Supply the number of lines below containing "opState", nothing else.
*** Opening of GIVEN DATA ***
-- ==== Sys2Proof/Machine/FnIn.lean ====
section
/-!
DEFINITION. What a machine function reads: its objects and the half it runs in, conditions, interlocks, twins, schedules, set-point and
feed-forward (R123, R124, R126, R133, R137–R142).
-/
namespace Sys2Proof.Machine

/-! Records and state. -/

/-- The FUNC section a half runs. -/
def World.funcs (w : World) (h : Half) : FuncSec := (w.set.get h).sec

/-- The record of function `n`. -/
def World.func (w : World) (h : Half) (n : Nat) : Func := (w.funcs h).recs.getD n {}

/-- The state of function `n` in a half. -/
def World.fn (w : World) (h : Half) (n : Nat) : FnSt := NMap.get {} (w.set.get h).fn n

/-- The Setting Engine of a half changed. -/
def World.updSet (w : World) (h : Half) (f : SetEng → SetEng) : World := { w with set := w.set.upd h f }

/-- The state of function `n` changed. -/
def World.updFn (w : World) (h : Half) (n : Nat) (f : FnSt → FnSt) : World :=
  w.updSet h fun e => { e with fn := NMap.upd {} e.fn n f }

/-- The period of a rate class (R132), ns. -/
def ratePeriod : Nat → Nat
  | 0 => ms
  | 1 => 5 * ms
  | 2 => 20 * ms
  | _ => 100 * ms

/-- The period of a rate class, s. -/
def rateDt (rate : Nat) : Rat := ((ratePeriod rate : Nat) : Rat) / 1000000000

/-- The CAN channel of a signal. -/
def World.sigChan (w : World) (ref : Nat) : Nat :=
  (w.can.sec.msgs.getD ((w.can.sec.sigs.getD (bitsOf ref 0 12) {}).msg) {}).ch

/-- The output objects of a function (R124): those its record names, the CAN channel of its signal, or those of the function it writes. -/
def World.fnObjs (w : World) (h : Half) : Nat → Nat → List Nat
  | 0, _ => []
  | k + 1, n =>
    let r := w.func h n
    if !r.used then []
    else if r.outKind = 6 then [objC (w.sigChan r.outRef)]
    else if r.outKind = 7 then World.fnObjs w h k r.outRef
    else r.outs

/-- A function runs in the half that owns its output objects (R124); one without objects runs in the serving half. -/
def World.fnRuns (w : World) (own : Own) (h : Half) (n : Nat) : Bool :=
  let l := w.fnObjs h 31 n
  (w.func h n).used && (if l.isEmpty then own.serves h else l.all (own.owns h))

/-- The operating state of a half's copy (R125). -/
def World.opState (w : World) (h : Half) : Nat := w.rd h F.SET_STATE.STATE

/-- The grade of a half (R140). -/
def World.gradeOf (w : World) (h : Half) : Nat := w.rd h F.GRD_STATUS.GRADE

/-- The last output of a function, before mapping. -/
def World.mfOut (w : World) (h : Half) (n : Nat) : Rat := f32Val (w.rd h F.SET_MF_OUT.VALUE n)

/-- A binding's quality. -/
def World.bq (w : World) (h : Half) (ref : Nat) : Nat := w.rd h F.UIN_BQ.QUALITY (refIndex ref)

/-- A binding's value. -/
def World.bv (w : World) (h : Half) (ref : Nat) : Rat := w.bval h (refIndex ref)

/-! Interlocks and guards (R138, R586). -/

/-- The condition of a TYPE other than 0. -/
def World.condHolds (w : World) (h : Half) (c : Cond) : Bool :=
  match c.type_ with
  | 1 => bitOf (floorN c.thresh) (w.opState h)
  | 2 => c.thresh < w.bv h c.ref
  | 3 => w.bv h c.ref < c.thresh
  | 4 => w.mfOut h c.ref ≠ 0
  | 5 => w.bq h c.ref ≠ 0
  | 6 => w.stopCond h c.ref c.thresh
  | _ => false

/-- A guard is true; one of TYPE 0 always (R586). -/
def World.guardHolds (w : World) (h : Half) (c : Cond) : Bool := c.type_ = 0 || w.condHolds h c

/-- An interlock looked at in a cycle (R138): it becomes active with EVT_SET_INTERLOCK; the instant since when its condition is false. -/
def World.ilkStep (w : World) (h : Half) (n i : Nat) : World :=
  let c := (w.func h n).ilk.getD i {}
  let x := w.fn h n
  if c.type_ = 0 then w
  else if w.condHolds h c then
    let was := x.ilkOn.getD i false
    let w := w.updFn h n fun x => { x with ilkOn := listSet x.ilkOn i true, ilkOff := listSet x.ilkOff i none }
    w.when (!was) fun w => w.raise h 242 (evArg n i c.action)
  else if x.ilkOn.getD i false && (x.ilkOff.getD i none).isNone then
    w.updFn h n fun x => { x with ilkOff := listSet x.ilkOff i (some w.now) }
  else w

/-- An interlock with an action is active. -/
def World.ilkActive (w : World) (h : Half) (n action : Nat) : Bool :=
  (List.range 4).any (fun i => (w.fn h n).ilkOn.getD i false && ((w.func h n).ilk.getD i {}).action = action)

/-- The condition has been false for 200 ms (R138): the interlock releases. -/
def execInterlockRelease (h : Half) (n i : Nat) (s : State) : Out := lift s fun w =>
  w.when (n < 30 && i < 4) fun w =>
    match (w.fn h n).ilkOff.getD i none with
    | some t =>
      w.when (t + 200 * ms ≤ w.now) fun w =>
        w.updFn h n fun x => { x with ilkOn := listSet x.ilkOn i false, ilkOff := listSet x.ilkOff i none }
    | none => w

/-! Twins (R141, R142). -/

/-- The choice of a process value: the value, RESOLVED, TWIN_SEL, CONFLICT, and the policy that the override table applies (1 HOLD,
2 MANUAL). -/
structure PvSel where
  pv : Rat
  resolved : Nat := 0
  sel : Nat := 0
  conflict : Bool := false
  policy : Nat := 0
deriving DecidableEq, Repr

/-- The tolerance of a twin pair (R257). -/
def World.twinTol (w : World) (a b : Nat) : Rat :=
  ((w.uin.cfg.twins.find? (fun t => (t.a = refIndex a && t.b = refIndex b) || (t.b = refIndex a && t.a = refIndex b))).map (·.tol)).getD 0

/-- The third reference: its value where it is GOOD. -/
def World.thirdVal (w : World) (h : Half) (r : Func) : Option Rat :=
  match bitsOf r.third 12 4 with
  | 1 => if w.bq h r.third = 0 then some (w.bv h r.third) else none
  | 5 => w.goodProduct h (refIndex r.third)
  | _ => none

/-- The law's gain counts as positive (R142). -/
def Func.gainPos (r : Func) : Bool :=
  if r.law = 4 || r.law = 3 || r.law = 5 then true
  else if r.kp ≠ 0 then decide (0 < r.kp) else if r.ki ≠ 0 then decide (0 < r.ki) else if r.kd ≠ 0 then decide (0 < r.kd) else true

/-- The conflict policy (R142). -/
def Func.policySel (r : Func) (a b : Rat) : PvSel :=
  match r.policy with
  | 0 =>
    let low : Bool := r.gainPos != r.safeNeg
    let second : Bool := if low then decide (b < a) else decide (a < b)
    { pv := if second then b else a, resolved := 2, sel := b2n second, conflict := true }
  | p => { pv := a, resolved := 2, conflict := true, policy := p }

/-- The process value of a function (R141); of one without a twin, what its binding reports. -/
def World.pvSel (w : World) (h : Half) (n : Nat) : PvSel :=
  let r := w.func h n
  let a := w.bv h r.pv
  if r.pvTwin = 0 then { pv := a }
  else
    let b := w.bv h r.pvTwin
    let qa := w.bq h r.pv
    let qb := w.bq h r.pvTwin
    if qa = 5 || qb = 5 then
      let tol := w.twinTol r.pv r.pvTwin
      match w.thirdVal h r with
      | some v =>
        let na : Bool := absR (v - a) ≤ tol
        let nb : Bool := absR (v - b) ≤ tol
        if na && !nb then { pv := a, resolved := 1, conflict := true }
        else if nb && !na then { pv := b, resolved := 1, sel := 1, conflict := true }
        else r.policySel a b
      | none => r.policySel a b
    else if qa = 0 && qb = 0 then
      if w.flag h F.UIN_BQ.DIVERGE (refIndex r.pv) then
        let x := w.fn h n
        { pv := x.used.getD ((a + b) / 2), sel := x.sel }
      else { pv := (a + b) / 2 }
    else if qa = 0 then { pv := a }
    else if qb = 0 then { pv := b, sel := 1 }
    else { pv := (w.fn h n).used.getD a, resolved := 2, policy := 2 }

/-- The choice noted: EVT_SET_CONFLICT of a change (R142, R589), the clock of a HOLD. -/
def World.noteSel (w : World) (h : Half) (n : Nat) (p : PvSel) : World :=
  let r := w.func h n
  let x := w.fn h n
  let div := r.pvTwin ≠ 0 && w.flag h F.UIN_BQ.DIVERGE (refIndex r.pv)
  let cause := if p.conflict && !x.conflict then 1 else if !p.conflict && x.conflict then 4 else if p.resolved ≠ x.resolved then 2
    else if p.conflict && p.sel ≠ x.sel then 3 else 0
  let w := w.updFn h n fun x => { x with
    conflict := p.conflict, resolved := p.resolved, sel := p.sel, used := if div then x.used else some p.pv
    conflictAt := if p.policy = 1 then (if x.conflictAt.isSome then x.conflictAt else some w.now) else none
    holdOver := x.holdOver && p.conflict }
  w.when (cause ≠ 0) fun w => w.raise h 241 (evArg n p.resolved cause)

/-- A conflict HOLD has lasted HOLD_T (R139 line 7): MANUAL from now on. -/
def World.holdExpired (w : World) (h : Half) (n : Nat) : Bool :=
  let r := w.func h n
  match (w.fn h n).conflictAt with
  | some t => r.holdT ≠ 0 && t + r.holdT * 10 * ms ≤ w.now
  | none => false

/-! Gain schedules (R137). -/

/-- The place of a value among ascending breakpoints: the segment and the fraction in it, clamped to the ends. -/
def bracket : List Rat → Rat → Nat × Rat
  | a :: b :: t, v =>
    if v ≤ a then (0, 0)
    else if v < b then (0, (v - a) / (b - a))
    else match t with
      | [] => (0, 1)
      | _ => let (i, f) := bracket (b :: t) v; (i + 1, f)
  | _, _ => (0, 0)

/-- Multiplier `k` of a cell. -/
def Sched.cell (s : Sched) (i j k : Nat) : Rat := (s.cells.getD (j * s.v1.length + i) []).getD k 1

/-- Multiplier `k` at two values. -/
def Sched.mult (s : Sched) (a b : Rat) (k : Nat) : Rat :=
  let (i, f) := bracket s.v1 a
  let row (j : Nat) : Rat := if f = 0 then s.cell i j k else s.cell i j k * (1 - f) + s.cell (i + 1) j k * f
  if s.v2.length ≤ 1 then row 0
  else
    let (j, g) := bracket s.v2 b
    if g = 0 then row j else row j * (1 - g) + row (j + 1) * g

/-- A schedule variable: its value while GOOD, else its last good value. -/
def World.schedVar (w : World) (h : Half) (ref : Nat) (good : Rat) : Rat := if ref ≠ 0 && w.bq h ref = 0 then w.bv h ref else good

/-- The schedule variables of a cycle kept. -/
def World.noteSched (w : World) (h : Half) (n : Nat) : World :=
  let r := w.func h n
  w.updFn h n fun x => { x with v1Good := w.schedVar h r.schedV1 x.v1Good, v2Good := w.schedVar h r.schedV2 x.v2Good }

/-- A function's multiplier: 0 KP, 1 KI, 2 KD, 3 KFF. -/
def World.gain (w : World) (h : Half) (n k : Nat) : Rat :=
  match (w.funcs h).scheds[(w.func h n).sched]? with
  | some s => s.mult (w.fn h n).v1Good (w.fn h n).v2Good k
  | none => 1

/-! Set-point and feed-forward (R133, R135, R164). -/

/-- The entry of OPTM that carries a function. -/
def OptmSec.varOf (o : OptmSec) (n : Nat) : Option (Nat × OVar) := (o.vars.zipIdx.find? (fun v => v.1.mf = n)).map (fun v => (v.2, v.1))

/-- The offset that the probing dither gives a variable: bit 0 of its register is the sign (R172). -/
def Optim.ditherOf (o : Optim) (i : Nat) (v : OVar) : Rat :=
  if !v.dither then 0 else if o.lfsr.getD i 0 % 2 = 1 then v.dithAmp else -v.dithAmp

/-- The offset in force. -/
def Optim.offset (o : Optim) (i : Nat) (v : OVar) : Rat := if o.dithOn then o.ditherOf i v else 0

/-- The bounds of a variable before its mode narrows them (R158). -/
def OVar.bounds (v : OVar) (r : Func) : Rat × Rat := if v.kind = 0 then (max v.lo r.spMin, min v.hi r.spMax) else (v.lo, v.hi)

/-- The set-point that the optimizer's mode gives a function (R164): SET_MF_SP in ADVISE, and in ASSIST without FLAGS.ASSIST. -/
def World.optSp (w : World) (h : Half) (n : Nat) : Rat :=
  let o := w.opt.get h
  let op := f32Val (w.rd h F.SET_MF_SP.VALUE n)
  match o.sec.bind (fun s => s.varOf n) with
  | none => op
  | some (i, v) =>
    if v.kind = 2 || o.mode = 0 || (o.mode = 1 && !v.assist) then op
    else if v.kind = 1 then o.vsp
    else match o.sp.getD i none with
      | none => op
      | some x => let b := v.bounds (w.func h n); clampR b.1 b.2 (x + o.offset i v)

/-- The set-point of a function before its limits: SP_SRC, or what another function writes into it (R143). -/
def World.spRaw (w : World) (h : Half) (n : Nat) (steer : Rat) : Rat :=
  let r := w.func h n
  match (w.fn h n).fromFunc with
  | some v => v
  | none =>
    match r.spSrc with
    | 0 => r.spMin
    | 1 => f32Val (w.rd h F.SET_MF_SP.VALUE n)
    | 2 => w.optSp h n
    | 3 => w.mfOut h r.spRef
    | 4 => w.bv h r.spRef
    | _ => steer

/-- A change limited to a rate (0: unlimited) over a time. -/
def rateLimit (from_ to_ rate dt : Rat) : Rat := if rate = 0 then to_ else clampR (from_ - rate * dt) (from_ + rate * dt) to_

/-- The feed-forward term of a function, if it is valid. -/
def World.ffVal (w : World) (h : Half) (n : Nat) : Option Rat :=
  let r := w.func h n
  match r.ffSrc with
  | 1 => (match bitsOf r.ffRef 12 4 with
    | 1 => if w.bq h r.ffRef = 0 then some (w.bv h r.ffRef) else none
    | 5 => w.goodProduct h (refIndex r.ffRef)
    | 11 => some (w.mfOut h (refIndex r.ffRef))
    | _ => none)
  | 2 =>
    let o := w.opt.get h
    (o.sec.bind (fun s => s.varOf n)).bind (fun v => o.ff[v.1]?)
  | _ => none

end Sys2Proof.Machine
end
*** Close of GIVEN DATA ***
▸ REPLY
2